Honeywell is looking for a Lead Site Reliability Engineer to join our Aerospace Technologies team. You will serve as a subject matter expert, ensuring the reliability, availability, and performance of our systems and services. You'll collaborate closely with development and operations teams to implement best practices in reliability engineering, automation, and monitoring, driving key infrastructure improvements.
What You'll Do
- Define and manage service SLOs/SLIs, track error budgets, and drive reliability roadmaps.
- Proactively identify reliability bottlenecks, lead remediation, and preventative actions.
- Establish CI/CD best practices and standards across the organization.
- Implement and scale metrics, logs, and traces across services.
- Build actionable dashboards and alerts with noise reduction and runbooks for on-call.
- Own on-call rotations, triage, and coordination; drive post-incident reviews and blameless RCA.
- Automate rollback/roll-forward, health checks, and verification steps.
- Conduct load and resilience testing; manage capacity planning and cost optimization.
- Tune databases, queues, and network settings for throughput and latency.
- Reduce toil with automation and self-service tooling; standardize deployment and recovery procedures.
- Build reliability guardrails such as chaos experiments, circuit breakers, and rate limiting.
- Operate and harden Kubernetes clusters, container runtimes, and service meshes.
- Manage infrastructure using Infrastructure as Code (IaC), secrets management, and policy-as-code.
- Implement DevSecOps practices: vulnerability management, dependency scanning, and IAM hardening.
- Partner with developers, QA, and product on design reviews, release strategies, and production readiness.
- Document standards and provide enablement sessions to elevate reliability practices.
- Create comprehensive documentation and self-service guides.
- Administer, maintain, and optimize relational and/or NoSQL databases.
- Collaborate with security teams to enforce database access controls.
What We're Looking For
- Bachelor’s degree from an accredited institution in a technical discipline such as science, technology, engineering, or mathematics.
- 4–8+ years in SRE, Platform, DevOps, or Operations roles with ownership of production systems at scale.
- Hands-on experience with AWS, Azure, and/or GCP, with a strong grasp of managed services trade-offs.

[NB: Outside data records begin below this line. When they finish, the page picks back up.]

/-- R433. A rejection writes its session's reject record, counts on the request's path and answers; it changes no other session,
no other statistic but a mailbox port's command count, and no unit beside those of the answer. A served request counts on its
path and changes no session but an I3C one's stored response. The abort codes are those of the table of R433. -/
def Obligations.AnswersAndRejections : Prop :=
  (∀ (s : State) (via : Via) (n tag d idx sub : Nat) (w : Bool),
    let t := reject s via n tag d idx sub w
    Frame [.mgmt, .stats, .out] s t ∧ SessionsKept n s t ∧
    t.mgmt = { s.mgmt with sessions := t.mgmt.sessions, i3cLast := t.mgmt.i3cLast } ∧
    sessionOf t n = { sessionOf s n with
      lastDetail := d, lastAbort := abortOf d idx w, lastObject := idx * 256 + sub,
      rejectCount := (sessionOf s n).rejectCount + 1, response := (sessionOf t n).response } ∧
    stat t 0x2041 (pathOf via + 1) = (stat s 0x2041 (pathOf via + 1) + 1) % 2 ^ 64 ∧
    StatsKept ((0x2041, pathOf via + 1, 1) :: spansAt 0x2B20 4 0x0B 1) s t) ∧
  (∀ (s : State) (via : Via) (n tag : Nat) (data : List Byte),
    let t := accept s via n tag data
    Frame [.mgmt, .perf, .stats, .out] s t ∧ SessionsKept n s t ∧
    t.mgmt = { s.mgmt with sessions := t.mgmt.sessions, i3cLast := t.mgmt.i3cLast } ∧
    sessionOf t n = { sessionOf s n with response := (sessionOf t n).response } ∧
    stat t 0x2040 (pathOf via + 1) = (stat s 0x2040 (pathOf via + 1) + 1) % 2 ^ 64 ∧
    StatsKept ((0x2040, pathOf via + 1, 1) :: spansAt 0x2B20 4 0x0B 1) s t) ∧
  (∀ (s : State) (f : Fin 4) (n tag status abort detail : Nat) (data : List Byte),
    (sessionOf (answer s (.i3c f) n tag status abort detail data) n).response
      = responseFrame tag status abort detail data) ∧
  (∀ idx w, abortOf 0x2012 idx w = 0x05040000 ∧ abortOf 0x2007 idx w = 0x05040005 ∧ abortOf 0x200D idx w = 0x05040005 ∧
    abortOf 0x2009 idx false = 0x06010001 ∧ abortOf 0x2009 idx true = 0x06010002 ∧ abortOf 0x2010 idx w = 0x06040041 ∧
    abortOf 0x2011 idx w = 0x06040042 ∧ abortOf 0x2403 idx w = 0x06040043 ∧ abortOf 0x200A idx w = 0x06070010 ∧
    abortOf 0x2401 idx w = 0x06090030 ∧ abortOf 0x200B idx w = 0x08000020 ∧ abortOf 0x2402 idx w = 0x08000021 ∧
    abortOf 0x2005 idx w = 0x08000021 ∧ abortOf 0x2006 idx w = 0x08000021 ∧ abortOf 0x200F idx w = 0x08000021 ∧
    abortOf 0x2004 idx w = 0x08000022 ∧ abortOf 0x2F05 idx w = 0x08000022) ∧
  abortOf 0x2003 0x2BFF false = 0x06020000 ∧ abortOf 0x2003 0x2010 false = 0x06090011

/-- R436. Start, stop and enter pre-operational change the NMT state; stop also drops the queued EMCYs (R438). Reset node and
reset communication release sessions 4 to 11 and no other, apply [2001.02] to [2001.04], enter Pre-operational, or Operational
where [2001.08] says so, send the boot-up message and record event 0x2008 with the node-ID field of the command. None of them
changes device state, the data path or any other unit (the frame; R6). A node that cannot receive does nothing.
R435, R438. A SYNC counts for every TPDO of type 0x01 to 0xF0; an event timer sends its TPDO with the bytes of its mapped
objects; the producer heartbeat carries the NMT state. At the end of the inhibit time the next queued EMCY goes out. Bus-off is
recorded as event 0x2007 with the controller's counts and stops the controller until it recovers. The error history is emptied
by its clear. -/
def Obligations.NmtAndCanServices : Prop :=
  (
    (∀ b : Bool,
      Completes (.nmtStart b) [.mgmt] (fun s => canUp s = true) (fun s t => t.mgmt = { s.mgmt with nmt := .operational }) ∧
      Completes (.nmtStop b) [.mgmt] (fun s => canUp s = true)
        (fun s t => t.mgmt = { s.mgmt with nmt := .stopped, emcyQueue := [] }) ∧
      Completes (.nmtEnterPreOperational b) [.mgmt] (fun s => canUp s = true)
        (fun s t => t.mgmt = { s.mgmt with nmt := .preOperational }) ∧
      (∀ x ∈ [(Instr.nmtResetNode b, 0x81), (Instr.nmtResetCommunication b, 0x82)],
        Completes x.1 [.mgmt, .folio, .ledger, .stats, .out] (fun s => canUp s = true) (fun s t =>
          (∀ n, sessionOf t n = if 4 ≤ n ∧ n < 12 then {} else sessionOf s n) ∧
          t.mgmt.nmt = (if settingB s 0x2001 8 then .operational else .preOperational) ∧
          t.mgmt.nodeId = settingN s 0x2001 2 ∧ t.mgmt.arbitrationRate = settingN s 0x2001 3 ∧
          t.mgmt.dataRate = settingN s 0x2001 4 ∧
          t.out = .can (0x700 + settingN s 0x2001 2) [0] :: s.out ∧
          LogsEvent 0x2008 (leBytes 1 x.2 ++ leBytes 1 (if b then 0 else s.mgmt.nodeId)) s t)) ∧
      ∀ c ∈ [Instr.nmtStart b, .nmtStop b, .nmtEnterPreOperational b, .nmtResetNode b, .nmtResetCommunication b],
        ∀ s, canUp s = false → exec c s = .next s)) ∧
  (
    Completes .sync [.mgmt, .out] (fun s => canUp s = true ∧ s.mgmt.nmt = .operational) (fun s t =>
      ∀ i, i < 8 → tabGet dNat t.mgmt.syncCount i =
        (if 0xF0 < settingN s (0x1800 + i) 2 then tabGet dNat s.mgmt.syncCount i
          else if settingN s (0x1800 + i) 2 ≤ tabGet dNat s.mgmt.syncCount i + 1 then 0
          else tabGet dNat s.mgmt.syncCount i + 1)) ∧
    (∀ i : Fin 8, Completes (.tpdoEventTimer i) [.mgmt, .out]
      (fun s => 0xFE ≤ settingN s (0x1800 + i.val) 2 ∧ settingN s (0x1800 + i.val) 5 ≠ 0 ∧ tpdoReady s i.val = true)
      (fun s t => t.out = .can ((settingEff s (objKey (0x1800 + i.val) 1)).toNat % 2048)
          ((mappedEntries s i.val).flatMap (tpdoBytes s)) :: s.out ∧
        t.mgmt = { s.mgmt with tpdoSent := tabSet dNat s.mgmt.tpdoSent i.val (s.sys.time + 1) })) ∧
    Completes .heartbeatProducer [.out] (fun s => canUp s = true ∧ settingN s 0x1017 0 ≠ 0) (fun s t =>
      t.out = .can (0x700 + s.mgmt.nodeId) [BitVec.ofNat 8 (nmtNum s.mgmt.nmt)] :: s.out) ∧
    (∀ frame rest, Completes .emcyInhibitExpiry [.mgmt, .out]
      (fun s => canUp s = true ∧ emcyStates s = true ∧ s.mgmt.emcyQueue = frame :: rest ∧ 0 < settingN s 0x1015 0)
      (fun s t => t.out = .can (emcyCobId s) frame :: s.out ∧
        t.mgmt = { s.mgmt with emcyQueue := rest, emcyInhibited := true })) ∧
    Completes .emcyInhibitExpiry [.mgmt] (fun s => s.mgmt.emcyQueue = [])
      (fun s t => t.mgmt = { s.mgmt with emcyInhibited := false }) ∧
    (∀ tec rxErrors : Byte, Completes (.canBusOff tec rxErrors) [.mgmt, .folio, .ledger, .stats] (fun s => canUp s = true)
      (fun s t => t.mgmt = { s.mgmt with canError := 2 } ∧ LogsEvent 0x2007 [tec, rxErrors] s t)) ∧
    Completes .canBusOffRecovery [.mgmt, .out] (fun s => s.mgmt.canError = 2)
      (fun s t => t.mgmt.canError = 0 ∧ t.mgmt.sessions = s.mgmt.sessions ∧ t.mgmt.nmt = s.mgmt.nmt) ∧
    ∀ via : Via, Serves (.errorHistoryClear via) via .operator [.mgmt] (fun _ _ => True)
      (fun _ s t => t.mgmt = { s.mgmt with errorHistory := [] }))

/-- R437, whole: for each entry of [1016] with a nonzero time. The EMCY enters [1003] and is sent where one can be sent now
(R438). -/
def Obligations.Heartbeats : Prop :=
  (∀ e : Fin 4, Completes (.heartbeatTimeout e) [.mgmt, .folio, .ledger, .stats, .out]
    (fun s => settingB s 0x2001 1 = true ∧ (heartbeatEntry s e.val).2 ≠ 0 ∧ tabGet dBool s.mgmt.heartbeatLost e.val = false)
    (fun s t =>
      (∀ i, tabGet dBool t.mgmt.heartbeatLost i = (decide (i = e.val) || tabGet dBool s.mgmt.heartbeatLost i)) ∧
      errorRegister t / 16 % 2 = 1 ∧
      LogsEvent 0x2006 (leBytes 1 (heartbeatEntry s e.val).1) s t ∧
      t.mgmt.errorHistory = ((0x8130 + 65536 * 0x2006) :: s.mgmt.errorHistory).take 8 ∧
      (canUp s = true → emcyStates s = true → s.mgmt.emcyInhibited = false → s.mgmt.emcyQueue = [] →
        ∃ seq, t.out = .can (emcyCobId s) (leBytes 2 0x8130 ++ leBytes 1 (errorRegister t) ++ leBytes 2 0x2006 ++ leBytes 3 seq)
          :: s.out) ∧
      t.mgmt = { s.mgmt with
        heartbeatLost := t.mgmt.heartbeatLost, errorSeen := t.mgmt.errorSeen, errorHistory := t.mgmt.errorHistory,
        emcyQueue := t.mgmt.emcyQueue, emcyInhibited := t.mgmt.emcyInhibited })) ∧
  ∀ node : BitVec 7, Completes (.heartbeatReceived node) [.mgmt, .out] (fun s => canUp s = true)
    (fun s t => (∀ i, i < 4 → tabGet dBool t.mgmt.heartbeatLost i
        = (tabGet dBool s.mgmt.heartbeatLost i && !decide ((heartbeatEntry s i).1 = node.toNat))) ∧
      t.mgmt.sessions = s.mgmt.sessions ∧ t.mgmt.nmt = s.mgmt.nmt)

/-- R440, R441. ENEC and DISEC open and close in-band interrupts; ENTDAA, answered with the provisional ID, BCR 0x06 and DCR
0x00, and SETDASA give a target without an address its dynamic address, SETNEWDA changes it, RSTDAA takes it away with the I3C
sessions. The GET codes answer their fixed bytes; the two bytes of GETSTATUS and the order of GETMWL and GETMRL are the model's
(log entry 39). A refused frame executes nothing: it is counted and answered with status 0x02 and 0x2008. A repeated request is
answered from the stored response, a private read returns it as often as it is asked. -/
def Obligations.I3cTarget : Prop :=
  (∀ (address : BitVec 7), address ≠ 0 →
    Completes (.entdaa address) [.mgmt, .out] (fun s => i3cOn s = true ∧ s.mgmt.dynamicAddress = 0) (fun s t =>
      t.mgmt = { s.mgmt with dynamicAddress := address.toNat } ∧
      t.out = .ccc ((leBytes 6 (0x0A5C * 2 ^ 33 + 0x7480 * 2 ^ 16 + s.mgmt.instanceId * 2 ^ 12)).reverse ++ [0x06, 0x00])
        :: s.out) ∧
    Completes (.setdasa address) [.mgmt] (fun s => i3cOn s = true ∧ s.mgmt.dynamicAddress = 0)
      (fun s t => t.mgmt = { s.mgmt with dynamicAddress := address.toNat }) ∧
    Completes (.setnewda address) [.mgmt] (fun s => i3cOn s = true ∧ s.mgmt.dynamicAddress ≠ 0)
      (fun s t => t.mgmt = { s.mgmt with dynamicAddress := address.toNat })) ∧
  Completes .enec [.mgmt] (fun s => i3cOn s = true) (fun s t => t.mgmt = { s.mgmt with ibiEnabled := true }) ∧
  Completes .disec [.mgmt] (fun s => i3cOn s = true) (fun s t => t.mgmt = { s.mgmt with ibiEnabled := false }) ∧
  Completes .rstdaa [.mgmt] (fun s => i3cOn s = true) (fun s t =>
    t.mgmt.dynamicAddress = 0 ∧ t.mgmt.staticAddress = settingN s 0x2002 2 ∧ t.mgmt.instanceId = settingN s 0x2002 6 ∧
    ∀ n, sessionOf t n = if 12 ≤ n ∧ n < 16 then {} else sessionOf s n) ∧
  (∀ x ∈ [(Instr.getbcr, [(0x06 : Byte)]), (.getdcr, [0x00]), (.getmwl, [0x01, 0x20]), (.getmrl, [0x01, 0x20])],
    Completes x.1 [.out] (fun s => i3cOn s = true ∧ s.mgmt.dynamicAddress ≠ 0) (fun s t => t.out = .ccc x.2 :: s.out)) ∧
  Completes .getpid [.out] (fun s => i3cOn s = true ∧ s.mgmt.dynamicAddress ≠ 0) (fun s t => t.out =
    .ccc (leBytes 6 (0x0A5C * 2 ^ 33 + 0x7480 * 2 ^ 16 + s.mgmt.instanceId * 2 ^ 12)).reverse :: s.out) ∧
  Completes .getstatus [.out, .path] (fun s => i3cOn s = true ∧ s.mgmt.dynamicAddress ≠ 0)
    (fun s t => ∃ bs : List Byte, bs.length = 2 ∧ t.out = .ccc bs :: s.out) ∧
  (∀ (frame : List Byte) (f : Fin 4), (frame.headD 0).toNat / 16 % 4 = f.val →
    Completes (.i3cRequest frame) [.mgmt, .stats, .out] (fun s => pathOpen s (.i3c f) = true ∧ frameOk frame = false)
      (fun s t => stat t 0x2041 6 = (stat s 0x2041 6 + 1) % 2 ^ 64 ∧ StatsKept [(0x2041, 6, 1)] s t ∧
        let answer := responseFrame (frame.headD 0).toNat 2 0 0x2008 []
        if (sessionOf s (12 + f.val)).client.isSome then
          sessionOf t (12 + f.val) = { sessionOf s (12 + f.val) with
            lastDetail := 0x2008, lastAbort := 0, lastObject := 0,
            rejectCount := (sessionOf s (12 + f.val)).rejectCount + 1, response := answer } ∧ SessionsKept (12 + f.val) s t
        else t.mgmt = { s.mgmt with i3cRefusal := answer }) ∧
    ∀ response, Completes (.i3cRequest frame) [.mgmt, .out]
      (fun s => pathOpen s (.i3c f) = true ∧ frameOk frame = true ∧
        (sessionOf s (12 + f.val)).lastServed = some (numAt frame 0 1, numAt frame (frame.length - 4) 4, response))
      (fun s t => sessionOf t (12 + f.val) = { sessionOf s (12 + f.val) with response := response } ∧
        SessionsKept (12 + f.val) s t)) ∧
  (∀ f : Fin 4, Completes .i3cResponseRead [.out]
    (fun s => pathOpen s (.i3c 0) = true ∧ s.mgmt.i3cRefusal = [] ∧ s.mgmt.i3cLast = some f ∧
      (sessionOf s (12 + f.val)).response ≠ [])
    (fun s t => t.out = .i3cData (sessionOf s (12 + f.val)).response :: s.out)) ∧
  Completes .i3cResponseRead [.mgmt, .out] (fun s => pathOpen s (.i3c 0) = true ∧ s.mgmt.i3cRefusal ≠ [])
    (fun s t => t.out = .i3cData s.mgmt.i3cRefusal :: s.out ∧ t.mgmt = { s.mgmt with i3cRefusal := [] })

- Experience with Docker and Kubernetes, Helm/Kustomize, and service mesh familiarity.
- Proficiency in Python, Go, and Bash for automation, tooling, and APIs.
- Strong SQL skills and deep experience with at least one major database.
- Deep knowledge of database internals, replication, and indexing.
- Understanding of networking fundamentals such as DNS, load balancing, and TCP/IP.
- Expertise in designing and developing reusable CI/CD pipeline templates.
- Proficiency with at least two CI/CD platforms.
- Strong experience with Docker and Kubernetes.
- Infrastructure as Code skills with Terraform, ARM templates, or CloudFormation.
- Cloud platform expertise in Azure, AWS, or GCP.
- Experience troubleshooting build and deployment issues across multiple technology stacks.
- Strong Git and version control workflow knowledge.
- Experience with automated testing frameworks.
- Scripting skills in PowerShell, Bash, or Python.
- Must be a U.S. Person as defined by export control regulations.
Nice to Have
- Advanced degree in Computer Science, Engineering, or a related field.
- Experience with additional programming languages like Java, Node.js, or Go.
- Knowledge of frontend frameworks such as React, Angular, or Vue.js.
- GitOps implementation experience with ArgoCD or Flux.
- Service mesh technologies like Istio or Linkerd.
- Advanced deployment strategies including blue-green, canary, and feature flags.
- Database CI/CD and migration automation experience.
- Security scanning tools integration.
- Monitoring and observability tools expertise.
- Configuration management with Ansible, Chef, or Puppet.
- Multi-cloud or hybrid cloud deployment experience.
- Experience building internal developer platforms.
- Cloud or Kubernetes certifications.
Technical Stack
- Azure, Docker, AKS/EKS, Helm, Istio
- OpenTelemetry, Prometheus/Grafana, Azure Monitor/Log Analytics, Dynatrace, Elastic
- GitHub Actions, Azure DevOps Pipelines
- Terraform/Terragrunt, Bicep, Vault/Azure Key Vault, SSM, Dependabot, Cosign, OPA
Team & Environment
You will report to an SRE Engineering Manager. Our culture empowers leaders to develop and support their teams, driving strong performance and fostering an inclusive environment.
Benefits & Compensation
- Employer subsidized Medical, Dental, Vision, and Life Insurance
- Short-Term and Long-Term Disability
- 401(k) match
- Flexible Spending Accounts and Health Savings Accounts
- EAP
- Educational Assistance
- Parental Leave
- Paid Time Off for vacation, personal business, sick time, and parental leave
- 12 Paid Holidays
Work Mode
This role follows a hybrid work model and is based in Phoenix, AZ.
Honeywell is an equal opportunity employer.